Masa perkenalan mahasiswa baru di kampus UPIL dimulai hari ini. Namanya universitas terdengar sangat menjijikan, tetapi tidak dengan fasilitas kampus yang menjanjikan. Nurman, Samsuri dan Udin mulai masuk ke dalam aula kampus, di sana sudah banyak mahasiswa baru lainnya yang akan mengikuti acara Ospek atau biasanya acara yang selalu di isi dengan pengenalan senior kampus dan juga lingkungan kampus UPIL.

"Baik selamat siang semuanya ... perkenalkan nama saya Adiwijaya Kusuma menjabat sebagai ketua panitia ospek di kampus kita tercinta. Nama singkatan kampus ini sebenarnya UPINA, namun sebagian orang awam bilang kalau nama kampus ini UPIL. Itu salah besar." Sebuah sambutan dari ketua panitia ospek di kampus ini. Seorang cowok tinggi dan tegap tengah berbicara di atas panggung. Cowok itu nampak gagah dengan jas almamater berwarna biru. Dia sedang menjelasan nama Universitas mereka yang jika di singkat terasa menjadi ambigu. Jika nama Universitaas itu memang disingkat UPIL, bisa saja orang-orang mengira Jika Universitas ini memiliki jurusan cara mengupil dengan jempol. Atau mungkin cara menghilangkan Upil dengan satu tarikan napas.

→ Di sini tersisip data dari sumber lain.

/-- The registers of PART. -/
def partRows : List RegRow := [
  ⟨.part, 0x10, [], 0x0, 0x0, 0x0, 0x0, 0xFFFFFFFFFFE007FF, 0x0, false, true⟩,
  ⟨.part, 0x18, [], 0x0, 0x0, 0x0, 0x0, 0xFFFFFFFFFFFFFFF8, 0x0, false, true⟩,
  ⟨.part, 0x40, [], 0x0, 0x0, 0x0, 0x0, 0x1F7, 0x0, false, true⟩,
  ⟨.part, 0x48, [], 0x0, 0x0, 0x0, 0x0, 0x3FFFFFF03FFFFFF, 0x0, false, true⟩,
  ⟨.part, 0x80, [(24, 4)], 0xC00000FFFFFFFFFF, 0x0, 0x0, 0x0, 0x0, 0x0, false, true⟩,
  ⟨.part, 0x88, [(24, 4)], 0xFFFFFFFFFFFFFFFF, 0x0, 0x0, 0x0, 0x0, 0x0, false, true⟩,
  ⟨.part, 0x90, [(24, 4)], 0xFFFFFFFFFFFFFFFF, 0x0, 0x0, 0x0, 0x0, 0x0, false, true⟩,
  ⟨.part, 0x100, [], 0x1, 0x0, 0x0, 0x0, 0x0, 0x0, false, false⟩,
  ⟨.part, 0x108, [], 0x1, 0x0, 0x0, 0x0, 0x0, 0x0, false, false⟩,
  ⟨.part, 0x110, [], 0x1, 0x0, 0x0, 0x0, 0x0, 0x0, false, false⟩,
  ⟨.part, 0x120, [], 0xFF, 0x0, 0x0, 0x0, 0x0, 0xFF, false, false⟩,
  ⟨.part, 0x130, [], 0xFFFFFFFFFFFFFFFF, 0x0, 0x0, 0x0, 0x0, 0xFCF4EADED0BEA681, false, false⟩,
  ⟨.part, 0x138, [], 0xFFFFFFFFFFFFFFFF, 0x0, 0x0, 0x0, 0x0, 0x7F503726190E0500, false, false⟩,
  ⟨.part, 0x140, [], 0xFFFFFFFFFFFFFFFF, 0x0, 0x0, 0x0, 0x0, 0x0, false, false⟩,
  ⟨.part, 0x148, [], 0xFFFFFFFFFFFFFFFF, 0x0, 0x0, 0x0, 0x0, 0x0, false, false⟩,
  ⟨.part, 0x150, [], 0xFFFFFFFFFFFFFFFF, 0x0, 0x0, 0x0, 0x0, 0x0, false, false⟩,
  ⟨.part, 0x158, [], 0xFFFFFFFFFFFFFFFF, 0x0, 0x0, 0x0, 0x0, 0x0, false, false⟩,
  ⟨.part, 0x160, [], 0xFFFFFFFFFFFFFFFF, 0x0, 0x0, 0x0, 0x0, 0x0, false, false⟩,
  ⟨.part, 0x168, [], 0xFFFFFFFFFFFFFFFF, 0x0, 0x0, 0x0, 0x0, 0x0, false, false⟩,
  ⟨.part, 0x180, [(8, 16)], 0xFFFFFFFFFFFFFFFF, 0x0, 0x0, 0x0, 0x0, 0x0, false, false⟩,
  ⟨.part, 0x200, [], 0x0, 0x8000000000000000, 0x0, 0x0, 0x7FFFFFFFFF9FFFFF, 0x0, false, false⟩,
  ⟨.part, 0x208, [], 0x0, 0x0, 0x0, 0x0, 0xFFFFFFFFFFFF, 0x0, false, false⟩,
  ⟨.part, 0x210, [], 0x0, 0x0, 0x0, 0x0, 0xFFFFFFFFFFFFFFFF, 0x0, false, false⟩,
  ⟨.part, 0x218, [], 0x0, 0x0, 0x0, 0x0, 0xFFFFFFFFFFFFFFFF, 0x0, false, false⟩
] ++ [
  ⟨.part, 0x220, [], 0x0, 0x0, 0x0, 0x0, 0xFFFFFFFFFFFFF, 0x0, false, false⟩,
  ⟨.part, 0x228, [], 0x0, 0x0, 0x0, 0x0, 0xFFFFFFFFFFFFFFFF, 0x0, false, false⟩,
  ⟨.part, 0x230, [], 0x0, 0x0, 0x0, 0x0, 0xFFFFFFFFFFFFFFFF, 0x0, false, false⟩,
  ⟨.part, 0x300, [], 0x7FFF3FFF, 0x0, 0x0, 0x0, 0x0, 0x0, false, false⟩,
  ⟨.part, 0x308, [], 0xFF00FFF3, 0x0, 0x0, 0x0, 0x0, 0x8004081, false, false⟩,
  ⟨.part, 0x310, [], 0xFFFFFFFFFFFFFFFF, 0x0, 0x0, 0x0, 0x0, 0x10080001008040, false, false⟩,
  ⟨.part, 0x320, [], 0x3FFFFFF, 0x0, 0x0, 0x0, 0x0, 0x2013403, false, false⟩,
  ⟨.part, 0x328, [], 0x3FFFFFF, 0x0, 0x0, 0x0, 0x0, 0x2013491, false, false⟩,
  ⟨.part, 0x330, [], 0x3FFFFFF, 0x0, 0x0, 0x0, 0x0, 0x2013403, false, false⟩,
  ⟨.part, 0x338, [], 0x3FFFFFF, 0x0, 0x0, 0x0, 0x0, 0x2013491, false, false⟩,
  ⟨.part, 0x340, [], 0x0, 0x0, 0x0, 0x0, 0xE0FFFFFFFFFFFFFF, 0x0, false, false⟩,
  ⟨.part, 0x348, [], 0x0, 0x0, 0x0, 0x3, 0xFC00000000000000, 0x0, false, false⟩,
  ⟨.part, 0x350, [], 0xFFFFFFFFFFFF, 0x0, 0x0, 0x0, 0x0, 0x0, false, false⟩,
  ⟨.part, 0x360, [], 0xFFFFFFFFFFFFFFFF, 0x0, 0x0, 0x0, 0x0, 0x0, true, false⟩,
  ⟨.part, 0x368, [], 0xFFFFFFFFFFFFFFFF, 0x0, 0x0, 0x0, 0x0, 0x0, true, false⟩,
  ⟨.part, 0x370, [], 0xFFFFFFFFFFFFFFFF, 0x0, 0x0, 0x0, 0x0, 0x0, true, false⟩,
  ⟨.part, 0x378, [], 0xFFFFFFFFFFFFFFFF, 0x0, 0x0, 0x0, 0x0, 0x0, true, false⟩,
  ⟨.part, 0x380, [], 0xFFFFFFFFFFFFFFFF, 0x0, 0x0, 0x0, 0x0, 0x0, true, false⟩,
  ⟨.part, 0x388, [], 0xFFFFFFFFFFFFFFFF, 0x0, 0x0, 0x0, 0x0, 0x0, true, false⟩,
  ⟨.part, 0x400, [], 0xFF, 0x0, 0x0, 0x0, 0x0, 0x0, false, false⟩,
  ⟨.part, 0x408, [], 0xFFFF7FFF, 0x0, 0x0, 0x0, 0x0, 0x0, false, false⟩,
  ⟨.part, 0x410, [], 0x7F, 0x0, 0x0, 0x0, 0x0, 0x0, false, false⟩,
  ⟨.part, 0x418, [], 0xFFFFFFFFFFFFFFFF, 0x0, 0x0, 0x0, 0x0, 0x0, false, false⟩,
  ⟨.part, 0x420, [], 0xFFFFFFFFFFFF, 0x0, 0x0, 0x0, 0x0, 0x0, false, false⟩
] ++ [
  ⟨.part, 0x428, [], 0x0, 0x0, 0x0, 0x0, 0xE00000000000FFFF, 0x0, false, false⟩,
  ⟨.part, 0x430, [], 0x0, 0x0, 0x0, 0x0, 0xFC00000000007FFF, 0x0, false, false⟩,
  ⟨.part, 0x438, [], 0xFFFFFFFFFFFF, 0x0, 0x0, 0x0, 0x0, 0x0, false, false⟩,
  ⟨.part, 0x440, [], 0xFFFFFFFFFFFF, 0x0, 0x0, 0x0, 0x0, 0x0, false, false⟩,
  ⟨.part, 0x448, [(8, 8)], 0xFFFFFFFFFFFFFFFF, 0x0, 0x0, 0x0, 0x0, 0x0, false, false⟩,
  ⟨.part, 0x490, [], 0xFFFFFFFFFFFFFFFF, 0x0, 0x0, 0x0, 0x0, 0x0, true, false⟩,
  ⟨.part, 0x498, [], 0xFFFFFFFFFFFFFFFF, 0x0, 0x0, 0x0, 0x0, 0x0, true, false⟩,
  ⟨.part, 0x4A0, [], 0xFFFFFFFFFFFFFFFF, 0x0, 0x0, 0x0, 0x0, 0x0, true, false⟩,
  ⟨.part, 0x4A8, [], 0xFFFFFFFFFFFFFFFF, 0x0, 0x0, 0x0, 0x0, 0x0, true, false⟩,
  ⟨.part, 0x4B0, [], 0xFFFFFFFFFFFFFFFF, 0x0, 0x0, 0x0, 0x0, 0x0, true, false⟩,
  ⟨.part, 0x4B8, [], 0xFFFFFFFFFFFFFFFF, 0x0, 0x0, 0x0, 0x0, 0x0, true, false⟩,
  ⟨.part, 0x4C0, [], 0xFFFFFFFFFFFFFFFF, 0x0, 0x0, 0x0, 0x0, 0x0, true, false⟩,
  ⟨.part, 0x4C8, [], 0xFFFFFFFFFFFFFFFF, 0x0, 0x0, 0x0, 0x0, 0x0, true, false⟩,
  ⟨.part, 0x4D0, [], 0xFFFFFFFFFFFFFFFF, 0x0, 0x0, 0x0, 0x0, 0x0, true, false⟩,
  ⟨.part, 0x500, [], 0x8000FFFFFFFF001F, 0x0, 0x0, 0x0, 0x0, 0x10000, false, false⟩,
  ⟨.part, 0x508, [(8, 8)], 0xFFFFFFFFFFFFFFFF, 0x0, 0x0, 0x0, 0x0, 0x0, false, false⟩,
  ⟨.part, 0x548, [], 0x0, 0x0, 0x20, 0x0, 0xFFFFFFFFFFFFFFDF, 0x0, false, false⟩,
  ⟨.part, 0x550, [], 0x0, 0x0, 0x0, 0x0, 0xC000FFFFFFFFFFFF, 0x0, false, false⟩,
  ⟨.part, 0x558, [], 0x0, 0x0, 0x0, 0x0, 0xFFFFFFFFFFFFFFFF, 0x0, false, false⟩,
  ⟨.part, 0x560, [], 0x0, 0x0, 0x0, 0x0, 0xFFFFFFFFFFFFFFFF, 0x0, false, false⟩,
  ⟨.part, 0x568, [], 0xFFFFFFFFFFFF, 0x0, 0x0, 0x0, 0x0, 0x0, false, false⟩,
  ⟨.part, 0x570, [], 0x0, 0x8000000000000000, 0x0, 0x0, 0xFFFFFFFFFFFF, 0x0, false, false⟩,
  ⟨.part, 0x580, [(8, 16)], 0x0, 0x0, 0x0, 0x0, 0xFFFFFFFFFFFFFFFF, 0x0, true, false⟩,
  ⟨.part, 0x600, [], 0xFFFFFFFFFFFFFFFF, 0x0, 0x0, 0x0, 0x0, 0x0, true, false⟩
] ++ [
  ⟨.part, 0x608, [], 0xFFFFFFFFFFFFFFFF, 0x0, 0x0, 0x0, 0x0, 0x0, true, false⟩,
  ⟨.part, 0x610, [(8, 8)], 0xFFFFFFFFFFFFFFFF, 0x0, 0x0, 0x0, 0x0, 0x0, true, false⟩,
  ⟨.part, 0x650, [], 0xFFFFFFFFFFFFFFFF, 0x0, 0x0, 0x0, 0x0, 0x0, true, false⟩,
  ⟨.part, 0x700, [], 0x0, 0x0, 0x0, 0x7, 0x0, 0x0, false, false⟩,
  ⟨.part, 0x708, [], 0x7F, 0x0, 0x0, 0x0, 0x0, 0x8, false, false⟩,
  ⟨.part, 0x710, [], 0xFFFFFFFFFFFFFFFF, 0x0, 0x0, 0x0, 0x0, 0x0, true, false⟩,
  ⟨.part, 0x800, [(8, 64)], 0xFFFFFFFFFFFF, 0x0, 0x0, 0x0, 0x0, 0x0, false, false⟩,
  ⟨.part, 0xA00, [], 0xFFFFF07, 0x0, 0x0, 0x0, 0x0, 0x4408004, false, false⟩,
  ⟨.part, 0xA08, [], 0x3FFFFFF0001FFFF, 0x0, 0x0, 0x0, 0x0, 0x0, false, false⟩,
  ⟨.part, 0xA10, [], 0x0, 0x0, 0x0, 0x0, 0x3FFFFFF0001FFFF, 0x0, false, false⟩,
  ⟨.part, 0xA40, [(16, 16)], 0x803FFFFFFFFFFFFF, 0x0, 0x0, 0x0, 0x0, 0x0, false, false⟩,
  ⟨.part, 0xA48, [(16, 16)], 0x3FFFFFF03FFFFFF, 0x0, 0x0, 0x0, 0x0, 0x0, false, false⟩,
  ⟨.part, 0xB40, [], 0xFFFFFFFFFFFFFFFF, 0x0, 0x0, 0x0, 0x0, 0x0, true, false⟩,
  ⟨.part, 0xB48, [], 0xFFFFFFFFFFFFFFFF, 0x0, 0x0, 0x0, 0x0, 0x0, true, false⟩,
  ⟨.part, 0xB50, [], 0xFFFFFFFFFFFFFFFF, 0x0, 0x0, 0x0, 0x0, 0x0, true, false⟩,
  ⟨.part, 0xB58, [], 0xFFFFFFFFFFFFFFFF, 0x0, 0x0, 0x0, 0x0, 0x0, true, false⟩,
  ⟨.part, 0xB60, [], 0xFFFFFFFFFFFFFFFF, 0x0, 0x0, 0x0, 0x0, 0x0, true, false⟩,
  ⟨.part, 0xB68, [], 0xFFFFFFFFFFFFFFFF, 0x0, 0x0, 0x0, 0x0, 0x0, true, false⟩,
  ⟨.part, 0xB70, [], 0xFFFFFFFFFFFFFFFF, 0x0, 0x0, 0x0, 0x0, 0x0, true, false⟩,
  ⟨.part, 0xC00, [(8, 4)], 0x3FFF3FFF, 0x0, 0x0, 0x0, 0x0, 0x0, false, false⟩,
  ⟨.part, 0xC20, [(16, 2)], 0xFFFFFFFFFFFFFFFF, 0x0, 0x0, 0x0, 0x0, 0x0, false, false⟩,
  ⟨.part, 0xC28, [(16, 2)], 0xFFFFFFFF, 0x0, 0x0, 0x0, 0x0, 0x0, false, false⟩,
  ⟨.part, 0xC40, [], 0xFF000000000000, 0x0, 0x0, 0x3, 0xFC00FF0000000038, 0x0, false, false⟩,
  ⟨.part, 0xC48, [], 0xFFFFFFFFFFFFFFFF, 0x0, 0x0, 0x0, 0x0, 0x0, false, false⟩
] ++ [
  ⟨.part, 0xC50, [], 0xFFFF, 0x0, 0x0, 0x0, 0x0, 0x3E8, false, false⟩,
  ⟨.part, 0xC80, [(32, 8)], 0xFFFFFFFF, 0x0, 0x0, 0x0, 0x0, 0x0, false, false⟩,
  ⟨.part, 0xC88, [(32, 8)], 0xFFFFFFFFFFFF, 0x0, 0x0, 0x0, 0x0, 0x0, false, false⟩,
  ⟨.part, 0xC90, [(32, 8)], 0xFFFFFFFFFFFFFFFF, 0x0, 0x0, 0x0, 0x0, 0x0, false, false⟩,
  ⟨.part, 0xC98, [(32, 8)], 0xFFFFFFFFFFFFFFFF, 0x0, 0x0, 0x0, 0x0, 0x0, false, false⟩,
  ⟨.part, 0xD80, [], 0xFFFFFFFFFFFFFFFF, 0x0, 0x0, 0x0, 0x0, 0x0, true, false⟩,
  ⟨.part, 0xD88, [], 0xFFFFFFFFFFFFFFFF, 0x0, 0x0, 0x0, 0x0, 0x0, true, false⟩,
  ⟨.part, 0xD90, [], 0xFFFFFFFFFFFFFFFF, 0x0, 0x0, 0x0, 0x0, 0x0, true, false⟩,
  ⟨.part, 0xD98, [], 0xFFFFFFFFFFFFFFFF, 0x0, 0x0, 0x0, 0x0, 0x0, true, false⟩,
  ⟨.part, 0xDA0, [], 0xFFFFFFFFFFFFFFFF, 0x0, 0x0, 0x0, 0x0, 0x0, true, false⟩,
  ⟨.part, 0xDA8, [], 0xFFFFFFFFFFFFFFFF, 0x0, 0x0, 0x0, 0x0, 0x0, true, false⟩,
  ⟨.part, 0xE00, [], 0xFFFFFFFFFFFFFFFF, 0x0, 0x0, 0x0, 0x0, 0x0, true, false⟩,
  ⟨.part, 0xE08, [], 0x0, 0x0, 0x0, 0x0, 0xF0000000FFFFFFFF, 0x0, false, false⟩,
  ⟨.part, 0xE10, [], 0xFFFFFFFFFFFFFFFF, 0x0, 0x0, 0x0, 0x0, 0x0, true, false⟩,
  ⟨.part, 0xE18, [], 0xFFFFFFFFFFFFFFFF, 0x0, 0x0, 0x0, 0x0, 0x0, true, false⟩,
  ⟨.part, 0xF00, [], 0x1F, 0x0, 0x0, 0x0, 0x0, 0xC, false, false⟩,
  ⟨.part, 0xF10, [], 0xFFFFFFFFFFFFFFFF, 0x0, 0x0, 0x0, 0x0, 0x0, true, false⟩,
  ⟨.part, 0xF18, [], 0xFFFFFFFFFFFFFFFF, 0x0, 0x0, 0x0, 0x0, 0x0, true, false⟩,
  ⟨.part, 0xF20, [], 0xFFFFFFFFFFFFFFFF, 0x0, 0x0, 0x0, 0x0, 0x0, true, false⟩,
  ⟨.part, 0xF28, [], 0xFFFFFFFFFFFFFFFF, 0x0, 0x0, 0x0, 0x0, 0x0, true, false⟩,
  ⟨.part, 0xF30, [], 0xFFFFFFFFFFFFFFFF, 0x0, 0x0, 0x0, 0x0, 0x0, true, false⟩,
  ⟨.part, 0xF38, [], 0xFFFFFFFFFFFFFFFF, 0x0, 0x0, 0x0, 0x0, 0x0, true, false⟩,
  ⟨.part, 0xF40, [(8, 5)], 0xFFFFFFFF, 0x0, 0x0, 0x0, 0x0, 0x0, false, false⟩,
  ⟨.part, 0xF80, [], 0x0, 0x0, 0x0, 0x0, 0xFFF0FF00FFFFFFFF, 0x0, false, false⟩
]

/-- The registers of MGMT. -/
def mgmtRows : List RegRow := [
  ⟨.mgmt, 0x100, [], 0xFFFFFFFFFFFFFFFF, 0x0, 0x0, 0x0, 0x0, 0x0, true, false⟩,
  ⟨.mgmt, 0x200, [], 0x0, 0x0, 0x0, 0xF0000000000FFFF, 0x0, 0x0, false, false⟩,
  ⟨.mgmt, 0x208, [], 0x0, 0x0, 0x0, 0x0, 0xFC00000000000000, 0x0, false, false⟩,
  ⟨.mgmt, 0x210, [], 0xF03, 0x0, 0x0, 0x0, 0x0, 0x403, false, false⟩,
  ⟨.mgmt, 0x300, [], 0x1FFFF, 0x0, 0x0, 0x0, 0x0, 0x445C, false, false⟩,
  ⟨.mgmt, 0x308, [], 0x0, 0x0, 0x0, 0xF00000000000FFFF, 0x0, 0x0, false, false⟩,
  ⟨.mgmt, 0x310, [], 0x0, 0x0, 0x0, 0x0, 0xC000000000000000, 0x0, false, false⟩,
  ⟨.mgmt, 0x318, [], 0x0, 0x0, 0x0, 0x0, 0xFF8000FFFFFFFFFF, 0x0, false, false⟩,
  ⟨.mgmt, 0x400, [], 0x0, 0x0, 0x0, 0x0, 0xFFFFF800FFFFFFFF, 0x0, false, false⟩,
  ⟨.mgmt, 0x408, [], 0x0, 0x0, 0x0, 0xF000000000000000, 0x0, 0x0, false, false⟩,
  ⟨.mgmt, 0x410, [], 0x0, 0x0, 0x0, 0x0, 0xC00FFFFF800007FF, 0x0, false, false⟩,
  ⟨.mgmt, 0x418, [], 0xFFFFFFFFFFFFFFFF, 0x0, 0x0, 0x0, 0x0, 0x0, true, false⟩,
  ⟨.mgmt, 0x420, [], 0xFFFFFFFFFFFFFFFF, 0x0, 0x0, 0x0, 0x0, 0x0, true, false⟩
]

/-- PANEL.ID (R4). -/
def R.PANEL_ID : Nat := 0x0

/-- PANEL.CELL_COUNT (R31). -/
def R.PANEL_CELL_COUNT : Nat := 0x8

/-- PANEL.MOD_ID (R370). -/
def R.PANEL_MOD_ID : Nat := 0x10

/-- PANEL.ASTP_CFG (R369). -/
def R.PANEL_ASTP_CFG : Nat := 0x100

/-- PANEL.ROCE_NAK_CNT (R387). -/
def R.PANEL_ROCE_NAK_CNT : Nat := 0x108

/-- PANEL.ROCE_CNP_CNT (R387). -/
def R.PANEL_ROCE_CNP_CNT : Nat := 0x110

/-- PANEL.PTP_CFG (R392). -/
def R.PANEL_PTP_CFG : Nat := 0x200

/-- PANEL.MER_STAT (R393). -/
def R.PANEL_MER_STAT : Nat := 0x208

/-- PANEL.MER_GM (R393). -/
def R.PANEL_MER_GM : Nat := 0x210

/-- PANEL.MER_STEP_CNT (R410). -/
def R.PANEL_MER_STEP_CNT : Nat := 0x218

/-- PANEL.MER_UNLOCK_CNT (R410). -/
def R.PANEL_MER_UNLOCK_CNT : Nat := 0x220

/-- PANEL.PLX_TOL0 (R432). -/
def R.PANEL_PLX_TOL0 : Nat := 0x300

/-- PANEL.PLX_TOL1 (R432). -/
def R.PANEL_PLX_TOL1 : Nat := 0x308

/-- PANEL.PLX_TOL2 (R432). -/
def R.PANEL_PLX_TOL2 : Nat := 0x310

/-- PANEL.PLX_TOL3 (R432). -/
def R.PANEL_PLX_TOL3 : Nat := 0x318

/-- PANEL.PLX_TOL4 (R432). -/
def R.PANEL_PLX_TOL4 : Nat := 0x320

/-- PANEL.PLX_NUM_CNT (R450). -/
def R.PANEL_PLX_NUM_CNT : Nat := 0x340

/-- PANEL.PLX_TRANS_CNT (R450). -/
def R.PANEL_PLX_TRANS_CNT : Nat := 0x348

/-- PANEL.PLX_INTER_CNT (R450). -/
def R.PANEL_PLX_INTER_CNT : Nat := 0x350

/-- PANEL.PLX_PERM_CNT (R450). -/
def R.PANEL_PLX_PERM_CNT : Nat := 0x358

/-- PANEL.PLX_UNRES_CNT (R450). -/
def R.PANEL_PLX_UNRES_CNT : Nat := 0x360

/-- PANEL.FLT_DROP_CNT (R450). -/
def R.PANEL_FLT_DROP_CNT : Nat := 0x368

/-- PANEL.PWR_STAT (R457). -/
def R.PANEL_PWR_STAT : Nat := 0x400

/-- PANEL.THR_CNT (R469). -/
def R.PANEL_THR_CNT : Nat := 0x410

/-- PANEL.THR_FAST_CNT (R469). -/
def R.PANEL_THR_FAST_CNT : Nat := 0x418

/-- PANEL.QPi_W0 (R420). -/
def R.PANEL_QPi_W0 (a : Nat) : Nat := 0x400000 + 64 * a

/-- PANEL.QPi_W1 (R420). -/
def R.PANEL_QPi_W1 (a : Nat) : Nat := 0x400008 + 64 * a

/-- PANEL.QPi_W2 (R420). -/
def R.PANEL_QPi_W2 (a : Nat) : Nat := 0x400010 + 64 * a

/-- PANEL.QPi_W3 (R420). -/
def R.PANEL_QPi_W3 (a : Nat) : Nat := 0x400018 + 64 * a

/-- PANEL.QPi_W4 (R420). -/
def R.PANEL_QPi_W4 (a : Nat) : Nat := 0x400020 + 64 * a

/-- PANEL.QPi_W5 (R420). -/
def R.PANEL_QPi_W5 (a : Nat) : Nat := 0x400028 + 64 * a

/-- PANEL.QPi_W6 (R420). -/
def R.PANEL_QPi_W6 (a : Nat) : Nat := 0x400030 + 64 * a

/-- PANEL.QPi_W7 (R420). -/
def R.PANEL_QPi_W7 (a : Nat) : Nat := 0x400038 + 64 * a

/-- PANEL.MRr_W0 (R420). -/
def R.PANEL_MRr_W0 (a : Nat) : Nat := 0x500000 + 32 * a

/-- PANEL.MRr_W1 (R420). -/
def R.PANEL_MRr_W1 (a : Nat) : Nat := 0x500008 + 32 * a

/-- PANEL.MRr_W2 (R420). -/
def R.PANEL_MRr_W2 (a : Nat) : Nat := 0x500010 + 32 * a

/-- DIE.SLOT_STATE0 (R28). -/
def R.DIE_SLOT_STATE0 (d : Nat) : Nat := dieBase d + 0x10

/-- DIE.SLOT_STATE1 (R28). -/
def R.DIE_SLOT_STATE1 (d : Nat) : Nat := dieBase d + 0x18

/-- DIE.SLOT_STATE2 (R28). -/
def R.DIE_SLOT_STATE2 (d : Nat) : Nat := dieBase d + 0x20

/-- DIE.LMAPj (R29). -/
def R.DIE_LMAPj (d : Nat) (a : Nat) : Nat := dieBase d + 0x40 + 8 * a

/-- DIE.ZEN_SAT_CNT (R240). -/
def R.DIE_ZEN_SAT_CNT (d : Nat) : Nat := dieBase d + 0x200

/-- DIE.ZEN_OVF_CNT (R240). -/
def R.DIE_ZEN_OVF_CNT (d : Nat) : Nat := dieBase d + 0x208

/-- DIE.ZEN_NAN_CNT (R240). -/
def R.DIE_ZEN_NAN_CNT (d : Nat) : Nat := dieBase d + 0x210

/-- DIE.ZEN_BUSY_CNT (R240). -/
def R.DIE_ZEN_BUSY_CNT (d : Nat) : Nat := dieBase d + 0x218

/-- DIE.ZEN_SW_CNT (R240). -/
def R.DIE_ZEN_SW_CNT (d : Nat) : Nat := dieBase d + 0x220

/-- DIE.ZEN_VIOL_CNT (R288). -/
def R.DIE_ZEN_VIOL_CNT (d : Nat) : Nat := dieBase d + 0x228

/-- DIE.ZEN_VEC_CNT (R240). -/
def R.DIE_ZEN_VEC_CNT (d : Nat) : Nat := dieBase d + 0x230

/-- DIE.HC_HIT_CNT (R335). -/
def R.DIE_HC_HIT_CNT (d : Nat) : Nat := dieBase d + 0x300

/-- DIE.HC_MISS_CNT (R335). -/
def R.DIE_HC_MISS_CNT (d : Nat) : Nat := dieBase d + 0x308

/-- DIE.SPAN_STATp (R364). -/
def R.DIE_SPAN_STATp (d : Nat) (a : Nat) : Nat := dieBase d + 0x400 + 64 * a

/-- DIE.SPAN_CRC_CNTp (R365). -/
def R.DIE_SPAN_CRC_CNTp (d : Nat) (a : Nat) : Nat := dieBase d + 0x408 + 64 * a

/-- DIE.SPAN_REPLAY_CNTp (R365). -/
def R.DIE_SPAN_REPLAY_CNTp (d : Nat) (a : Nat) : Nat := dieBase d + 0x410 + 64 * a

/-- DIE.SPAN_RETRAIN_CNTp (R365). -/
def R.DIE_SPAN_RETRAIN_CNTp (d : Nat) (a : Nat) : Nat := dieBase d + 0x418 + 64 * a

/-- DIE.SPAN_LANE_CNTp (R365). -/
def R.DIE_SPAN_LANE_CNTp (d : Nat) (a : Nat) : Nat := dieBase d + 0x420 + 64 * a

"Namanya jadi makin aneh, nggak sekalian aja jadi UPIN-IPIN dan kawan kawan?" sahut Samsuri saat mendengarkan ketua panitia berpidato.

"Lah nanti Dosen nya, kak Rose. Ayam goyeeeng." Nurman malah memperagakan kembar itu memanggil kakaknya.

"Jijik, Man. Lu kalau manggil kak Rose gitu."

"Kalau menurut gue lebih bagusan UPIL, selain simpel juga mudah diingat," lanjut Nurman kembali ke topik awal.

"Kalau gue sih lebih suka sama itu tuh ... kakak seniornya cantik." Udin malah gagal fokus pada salah satu senior wanita yang sedang berdiri di dekat panggung.

Bermuka standar anak muda, wajah putih dan berkaca mata hitam. Rambut di ikat ke belakang. Dengan almamater kampus kakak senior itu masih terlihat seperti senior yang lainnya.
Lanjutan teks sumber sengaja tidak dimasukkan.